The GeoPackage carries three layers:

  • pedon_point – POINT geometry at the profile coordinates with all classification metadata as attributes (WRB / SiBCS / USDA names, RSG / Ordem / Order codes, evidence grades, principal qualifiers, supplementary qualifiers, hyperlink to the rendered HTML report).
  • horizons_table – one row per horizon, with the canonical horizon-schema attributes. Joined to pedon_point by site_id.
  • provenance_log – per-(horizon, attribute, source) provenance rows for downstream auditing.
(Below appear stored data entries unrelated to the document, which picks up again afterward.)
-- ==== Sys2Proof/Tests/Slice0.lean ====
section
/-! SUPPORT. The model's own tests. Expected values come from spec/95_test_vectors.md or from the rule a
test names; the witnesses at the end show, for each statement with hypotheses, operands that meet them. -/

namespace Sys2Proof.Tests

open Sys2Proof.Machine
open Sys2Proof.Claims

/-! ### Helpers -/

/-- Octets at IN_BUF indices from `i` on. -/
def cells : Nat → List Byte → Memory
  | _, [] => []
  | i, o :: rest => (inAddr i, o) :: cells (i + 1) rest

/-- After reset, with an input loaded and IN_LEN its length. -/
def idleWith (octets : List Byte) : State :=
  { State.reset with mem := cells 0 octets, inLen := BitVec.ofNat 32 octets.length }

/-- A command started on that input, the engine transition still to come. -/
def busyWith (op : EngineOp) (h : Alphabet) (octets : List Byte) : State := (idleWith octets).start op h

/-- The next state of an outcome, `d` if there is none. -/
def nextOr (d : State) : Host.Outcome State Fault Refusal → State
  | .next t => t
  | .fault _ => d
  | .refused _ => d

/-- The CMD write of a command on an input, then the engine transition. -/
def ranOn (i : Instr) (octets : List Byte) : State :=
  (nextOr State.reset (exec i (idleWith octets))).engineTurn

/-- STATUS, and the output sequence. -/
def result (s : State) : Word × List Byte := (s.statusWord, s.memReadOut 0 s.outLen.toNat)

/-! ### Well-formedness: each check refuses an ill-formed term -/

theorem test_wf_refuses_reserved_bits :
    CommandFields.wf { rsv := 1, h := false, op := 1 } = false := by decide
theorem test_wf_refuses_reserved_op :
    CommandFields.wf { rsv := 0, h := false, op := 3 } = false := by decide
theorem test_wf_refuses_nop_with_h :
    CommandFields.wf { rsv := 0, h := true, op := 0 } = false := by decide
theorem test_wf_accepts_encode_hex :
    CommandFields.wf { rsv := 0, h := true, op := 1 } = true := by decide
theorem test_wf_refuses_empty_input_buffer :
    Config.Params.wf { Config.reference with inBufSize := 0, outBufSize := 8, base := 0 } = false := by decide
theorem test_wf_refuses_large_input_buffer :
    Config.Params.wf { Config.reference with inBufSize := 40961, outBufSize := 65536, base := 0 } = false := by decide
theorem test_wf_refuses_small_output_buffer :
    Config.Params.wf { Config.reference with inBufSize := 1280, outBufSize := 2047, base := 0 } = false := by decide
theorem test_wf_refuses_large_output_buffer :
    Config.Params.wf { Config.reference with inBufSize := 1280, outBufSize := 65537, base := 0 } = false := by decide
theorem test_wf_refuses_unaligned_base :
    Config.Params.wf { Config.reference with inBufSize := 1280, outBufSize := 2048, base := 0x20000 } = false := by decide
theorem test_wf_accepts_reference : Config.reference.wf = true := by decide
theorem test_wf_refuses_wide_write_data :
    Txn.wf { addr := 0x10000, size := .one, access := .write 0x100 } = false := by decide

/-! ### Decoding: words written out from the fields of 30_encoding.md R90 (RSV 27 bits, H, OP) -/

theorem test_decode_nop : decode 0b000000000000000000000000000_0_0000 = .command .nop := by decide
theorem test_decode_encodeStd :
    decode 0b000000000000000000000000000_0_0001 = .command .encodeStd := by decide
theorem test_decode_encodeHex :
    decode 0b000000000000000000000000000_1_0001 = .command .encodeHex := by decide
theorem test_decode_decodeStd :
    decode 0b000000000000000000000000000_0_0010 = .command .decodeStd := by decide
theorem test_decode_decodeHex :
    decode 0b000000000000000000000000000_1_0010 = .command .decodeHex := by decide
theorem test_decode_refuses_nop_with_h : decode 0x00000010 = .illegal .nopWithH := by decide
theorem test_decode_refuses_reserved_op : decode 0x00000013 = .illegal .reservedOp := by decide
theorem test_decode_refuses_reserved_bits : decode 0x80000001 = .illegal .reservedBits := by decide
theorem test_encode_words :
    [Instr.nop, .encodeStd, .encodeHex, .decodeStd, .decodeHex].map encode =
      [0x00000000, 0x00000001, 0x00000011, 0x00000002, 0x00000012] := by decide
theorem test_table_word : decodeTableWord 32 18 = some .decodeHex := by decide
theorem test_first_step_runs_the_word :
    nextOr State.reset (step (State.reset.withFetchWord 32 1)) =
      (State.reset.answer .ok).start .encode .std := by decide

/-! ### Tables (95_test_vectors.md 2.1; the symbols of 40_alphabet.md R112 in order) -/

theorem test_std_table : (List.range 32).map (fun v => encLut .std (BitVec.ofNat 5 v)) =
    [0x41, 0x42, 0x43, 0x44, 0x45, 0x46, 0x47, 0x48, 0x49, 0x4A, 0x4B, 0x4C, 0x4D, 0x4E, 0x4F, 0x50] ++
    [0x51, 0x52, 0x53, 0x54, 0x55, 0x56, 0x57, 0x58, 0x59, 0x5A, 0x32, 0x33, 0x34, 0x35, 0x36, 0x37] := by
  decide
theorem test_hex_table : (List.range 32).map (fun v => encLut .hex (BitVec.ofNat 5 v)) =
    [0x30, 0x31, 0x32, 0x33, 0x34, 0x35, 0x36, 0x37, 0x38, 0x39, 0x41, 0x42, 0x43, 0x44, 0x45, 0x46] ++
    [0x47, 0x48, 0x49, 0x4A, 0x4B, 0x4C, 0x4D, 0x4E, 0x4F, 0x50, 0x51, 0x52, 0x53, 0x54, 0x55, 0x56] := by
  decide
theorem test_classify_neighbours :
    (classify .std 0x61, classify .hex 0x7A, classify .std 0x60, classify .std 0x7B, classify .std 0x85,
      classify .std 0x3D) = (.sym 0, .bad 0x5A, .bad 0x60, .bad 0x7B, .bad 0x85, .pad) := by decide
theorem test_whitespace_set :
    ((List.range 256).filter fun c => isWS (BitVec.ofNat 8 c)) = [9, 10, 11, 12, 13, 32] := by decide

/-! ### The commands (95_test_vectors.md 2.2 to 2.6) -/

theorem test_nop_keeps_status :
    (nextOr State.reset (exec .nop { State.reset with done := true, err := .invalidChar, errChar := 0x3D })).statusWord
      = 0x00003D12 := by decide

/-- "fo" gives "MZXQ====". -/
theorem test_encodeStd_fo :
    result (ranOn .encodeStd [0x66, 0x6F]) =
      (0x00000002, [0x4D, 0x5A, 0x58, 0x51, 0x3D, 0x3D, 0x3D, 0x3D]) := by decide
/-- "foobar" gives "MZXW6YTBOI======": the first and the last symbol groups, and the padding. -/
theorem test_encodeStd_foobar :
    result (ranOn .encodeStd [0x66, 0x6F, 0x6F, 0x62, 0x61, 0x72]) =
      (0x00000002, [0x4D, 0x5A, 0x58, 0x57, 0x36, 0x59, 0x54, 0x42] ++
        [0x4F, 0x49, 0x3D, 0x3D, 0x3D, 0x3D, 0x3D, 0x3D]) := by decide
/-- "fooba" gives "CPNMUOJ1" with the hex alphabet, no padding. -/
theorem test_encodeHex_fooba :
    result (ranOn .encodeHex [0x66, 0x6F, 0x6F, 0x62, 0x61]) =
      (0x00000002, [0x43, 0x50, 0x4E, 0x4D, 0x55, 0x4F, 0x4A, 0x31]) := by decide
/-- IN_LEN = IN_BUF_SIZE + 1: BAD_LEN at once (2.7). -/
theorem test_encodeHex_badLen :
    (nextOr State.reset (exec .encodeHex { State.reset with inLen := 1281 })).statusWord = 0x00000042 := by
  decide
/-- "m Y\n==" decodes to `f`: case, whitespace, any count of `=`. -/
theorem test_decodeStd_f :
    result (ranOn .decodeStd [0x6D, 0x20, 0x59, 0x0A, 0x3D, 0x3D]) = (0x00000002, [0x66]) := by decide
/-- "M==#" reports the `=`, not the `#`. -/
theorem test_decodeStd_misplaced_pad :
    (ranOn .decodeStd [0x4D, 0x3D, 0x3D, 0x23]).statusWord = 0x00003D12 := by decide
/-- "w0======" with the hex alphabet reports `W`, after normalisation. -/
theorem test_decodeHex_bad_char :
    (ranOn .decodeHex [0x77, 0x30, 0x3D, 0x3D, 0x3D, 0x3D, 0x3D, 0x3D]).statusWord = 0x00005712 := by decide
/-- "VS" with the hex alphabet unpacks to FF, which is not UTF-8. -/
theorem test_decodeHex_not_utf8 : (ranOn .decodeHex [0x56, 0x53]).statusWord = 0x00000022 := by decide
/-- The verdicts of 2.6: surrogate, overlong, above U+10FFFF, truncated; then the largest code point. -/
theorem test_utf8_verdicts :
    ([[0xED, 0xA0, 0x80], [0xC0, 0xAF], [0xE0, 0x9F, 0xBF], [0xF4, 0x90, 0x80, 0x80], [0xE2, 0x82]].map
      utf8Valid, utf8Valid [0xF4, 0x8F, 0xBF, 0xBF]) = ([false, false, false, false, false], true) := by
  decide
/-- A successful DECODE leaves OUT_BUF octets at and above OUT_LEN alone (program P3). -/
theorem test_decode_leaves_old_output :
    (nextOr State.reset (exec .decodeHex
      { idleWith [0x43, 0x4F] with mem := cells 0 [0x43, 0x4F] ++ [(outAddr 1, 0x4F)] })).engineTurn.memReadOut 0 2
      = [0x66, 0x4F] := by decide

/-! ### The port (95_test_vectors.md 2.7, 2.8) -/

theorem test_illegal_word :
    (nextOr State.reset (State.reset.writeCmd 0x00000010)).statusWord = 0x00000032 := by decide
theorem test_status_write_clears_done_only :
    (nextOr State.reset
      ({ State.reset with done := true, err := .invalidChar, errChar := 0x3D }.perform
        (writeTxn 0x00C .four 0xFFFFFFFF))).statusWord = 0x00003D10 := by decide
/-- W32 0x10000, 0x626F6F66 stores "foob". -/
theorem test_input_write_is_little_endian :
    (nextOr State.reset (State.reset.perform (writeTxn 0x10000 .four 0x626F6F66))).memReadIn 0 4 =
      [0x66, 0x6F, 0x6F, 0x62] := by decide
theorem test_input_read16 :
    (nextOr State.reset ((idleWith [0x66, 0x6F, 0x6F, 0x62]).perform (readTxn 0x10002 .two))).resp =
      some (.data 0x0000626F) := by decide
theorem test_bus_errors :
    ([readTxn 0x00000 .two, readTxn 0x00002 .four, readTxn 0x01000 .four, readTxn 0x30000 .four] ++
      [readTxn 0x10001 .two, readTxn 0x10500 .one, readTxn 0x20800 .one]).map
      (fun x => (nextOr State.reset (State.reset.perform x)).resp) =
    List.replicate 7 (some .busErr) := by decide
theorem test_last_octets_in_capacity :
    [placeOf Config.reference (readTxn 0x104FC .four), placeOf Config.reference (readTxn 0x207FF .one)] =
      [.inBuf 0x4FC, .outBuf 0x7FF] := by decide

/-- RESET_KIND: a pin at 1 asserts an active-high reset and releases an active-low one. -/
theorem test_reset_event_polarity :
    (resetEvent Config.reference true,
      resetEvent { Config.reference with resetKind := ⟨.activeLow, .asynchronous⟩ } true) =
      (.resetAssert, .resetRelease) := by decide

/-! ### Mnemonics and host lines (30_encoding.md R97, R98) -/

theorem test_default_mnemonics :
    (instrOfMnemonic "ENCODE", instrOfMnemonic "DECODE.HEX", instrOfMnemonic "ENCODE.X") =
      (some .encodeStd, some .decodeHex, none) := by decide
theorem test_load_line :
    (HostLine.load [0x4D, 0x59]).txns 1 =
      [writeTxn 0x10000 .one 0x4D, writeTxn 0x10001 .one 0x59, writeTxn 0x010 .four 2] := by decide

/-! ### Witnesses: operands that meet the hypotheses of each statement -/

/-- A busy state of each operation, with events waiting. -/
def busyEncode : State := busyWith .encode .hex [0x66]
def busyDecode : State := busyWith .decode .std [0x4D, 0x23]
In QGIS: Layer → Add Layer → Add Vector Layer → perfil_042.gpkg. The point appears on the canvas with all classification metadata in the feature pop-up; styling rules can map symbol colour to the evidence grade or the assigned RSG.

8. The complete picture

# Pipeline summary:
#
#   field GPS      ->  soil_classes_at_location()         "what to expect"
#                                  |
#                                  v
#   PDF + photo    ->  classify_from_documents() (Gemma 4)  populates PedonRecord
#                                  |
#                                  v
#   Vis-NIR scan   ->  classify_by_spectral_neighbours()    spectral prior
#                                  |
#                                  v
#                  ->  classify_wrb2022()  + classify_sibcs() + classify_usda()
#                                  |       (the deterministic step -- canonical)
#                                  v
#                  ->  report() / report_to_qgis()         deliverables

Each step’s output carries explicit provenance into the next; the final evidence_grade reflects the worst-source rule applied to the attributes that were decisive in the assigned name. Two pedologists running this pipeline on the same documents get the same output bit-for-bit.

Summary

soilKey separates four distinct stages:

  1. Spatial guides (soil_classes_at_location) – expectations from a soil-class raster.
  2. Extraction (classify_from_documents, extract_*) – VLM populates a PedonRecord, never classifies.
  3. Spectral analogy (classify_by_spectral_neighbours) – OSSL nearest-neighbour analogy as a prior.
  4. Deterministic classification (classify_wrb2022 / classify_sibcs / classify_usda) – the canonical step.

Plus two delivery formats: HTML reports (report) and GeoPackage exports (report_to_qgis). All four stages preserve provenance and evidence grading; the deterministic key remains the only thing that assigns a class.